• _Activity_: Give the data again in full, with every character unchanged.

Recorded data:

-=-=-

/-- The staging queue, the slots, the ring and the pointer at a cabinet reset. DESIGN CHOICE (log 55): a slot
keeps its opcode word at issue, of which R168 says nothing. -/
def resetTraffic (s : State) : State :=
  let s1 := s.setWriter { s.writer with lost := satAdd32 s.writer.lost (removedCount s), put := 0,
                                        written := 0, take := 0, losing := false }
  let s2 := (s1.setStaging (keptStaging s)).setTransit { s.transit with pointer := .service }
  s2.setSlots (s.slots.map fun c =>
    { c with awaiting := false, params := List.replicate 14 0, waiting := none })

/-- The blocks' own cabinet resets (R34, R46, R80, R104, R131, R157, R162). DESIGN CHOICE (log 40): the
Switch Watch's notices on their way to the Hall Clock are not discarded. -/
def resetBlocks (s : State) : State :=
  let s1 := (resetPacing s).setLimiters (.all .reset)
  let s2 := s1.setSwitch s.switch.resetKeepingConfig
  let s3 := s2.setRobots s.robots.resetKeepingSettings
  let s4 := s3.setTracker s.tracker.resetKeepingConfig
  let s5 := s4.setWindow s.window.cabinetReset
  (resetKeepalive s5).setMail
    { s.mail.dropRobotGuard with cameras := [], serviceLoss := [], answers := [] }

/-- START with cause CABINET_RESET, and a RELOAD load abandoned; while LOADING the load runs on. DESIGN CHOICE
(log 43): the self-check shown is that of the last load that ended, not that of a load abandoned. -/
def startAfterReset (s : State) : State :=
  if s.isLoading then s
  else raiseStart (s.setLoader { s.loader with load := none, cause := .cabinetReset })

/-- CRST. -/
def cabinetResetEvent (s : State) : State :=
  reexamineAll issueFull (startAfterReset (resetTraffic (resetBlocks s)))

/-! ### Power-on (R16) -/

/-- The state right after the release of PORST, the requests that waited on the lanes still there. -/
def powerOnEvent (key : Bool) (s : State) : State :=
  { State.reset with
    pending := s.pending, ties := s.ties,
    transit := { Transit.reset with lanes := s.transit.lanes },
    window := { ServiceWindow.reset with key := key, state := idleState key } }

/-! ### Meanings -/

/-- LOAD_END (R167). -/
def execLoadEnd (pass : Bool) (store : Option Store) (s : State) : Host.Outcome State Fault Refusal :=
  if storeWf store then finishLanes (loadEndEvent pass store s) else .refused .malformed

/-- POWER_ON (R16): the requests that waited on the lanes are taken at once, as their ports are EMPTY. -/
def execPowerOn (key : Bool) (s : State) : Host.Outcome State Fault Refusal :=
  finishLanes (powerOnEvent key s)

/-- CABINET_RESET (R168). -/
def execCabinetReset (s : State) : Host.Outcome State Fault Refusal :=
  finishLanes (cabinetResetEvent s)

end Sys2Proof.Machine
end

-=-=-

• _Answer to this task_:
/-- The staging queue, the slots, the ring and the pointer at a cabinet reset. DESIGN CHOICE (log 55): a slot
keeps its opcode word at issue, of which R168 says nothing. -/
def resetTraffic (s : State) : State :=
  let s1 := s.setWriter { s.writer with lost := satAdd32 s.writer.lost (removedCount s), put := 0,
                                        written := 0, take := 0, losing := false }
  let s2 := (s1.setStaging (keptStaging s)).setTransit { s.transit with pointer := .service }
  s2.setSlots (s.slots.map fun c =>
    { c with awaiting := false, params := List.replicate 14 0, waiting := none })

/-- The blocks' own cabinet resets (R34, R46, R80, R104, R131, R157, R162). DESIGN CHOICE (log 40): the
Switch Watch's notices on their way to the Hall Clock are not discarded. -/
def resetBlocks (s : State) : State :=
  let s1 := (resetPacing s).setLimiters (.all .reset)
  let s2 := s1.setSwitch s.switch.resetKeepingConfig
  let s3 := s2.setRobots s.robots.resetKeepingSettings
  let s4 := s3.setTracker s.tracker.resetKeepingConfig
  let s5 := s4.setWindow s.window.cabinetReset
  (resetKeepalive s5).setMail
    { s.mail.dropRobotGuard with cameras := [], serviceLoss := [], answers := [] }

/-- START with cause CABINET_RESET, and a RELOAD load abandoned; while LOADING the load runs on. DESIGN CHOICE
(log 43): the self-check shown is that of the last load that ended, not that of a load abandoned. -/
def startAfterReset (s : State) : State :=
  if s.isLoading then s
  else raiseStart (s.setLoader { s.loader with load := none, cause := .cabinetReset })

/-- CRST. -/
def cabinetResetEvent (s : State) : State :=
  reexamineAll issueFull (startAfterReset (resetTraffic (resetBlocks s)))

/-! ### Power-on (R16) -/

/-- The state right after the release of PORST, the requests that waited on the lanes still there. -/
def powerOnEvent (key : Bool) (s : State) : State :=
  { State.reset with
    pending := s.pending, ties := s.ties,
    transit := { Transit.reset with lanes := s.transit.lanes },
    window := { ServiceWindow.reset with key := key, state := idleState key } }

/-! ### Meanings -/

/-- LOAD_END (R167). -/
def execLoadEnd (pass : Bool) (store : Option Store) (s : State) : Host.Outcome State Fault Refusal :=
  if storeWf store then finishLanes (loadEndEvent pass store s) else .refused .malformed

/-- POWER_ON (R16): the requests that waited on the lanes are taken at once, as their ports are EMPTY. -/
def execPowerOn (key : Bool) (s : State) : Host.Outcome State Fault Refusal :=
  finishLanes (powerOnEvent key s)

/-- CABINET_RESET (R168). -/
def execCabinetReset (s : State) : Host.Outcome State Fault Refusal :=
  finishLanes (cabinetResetEvent s)

end Sys2Proof.Machine
end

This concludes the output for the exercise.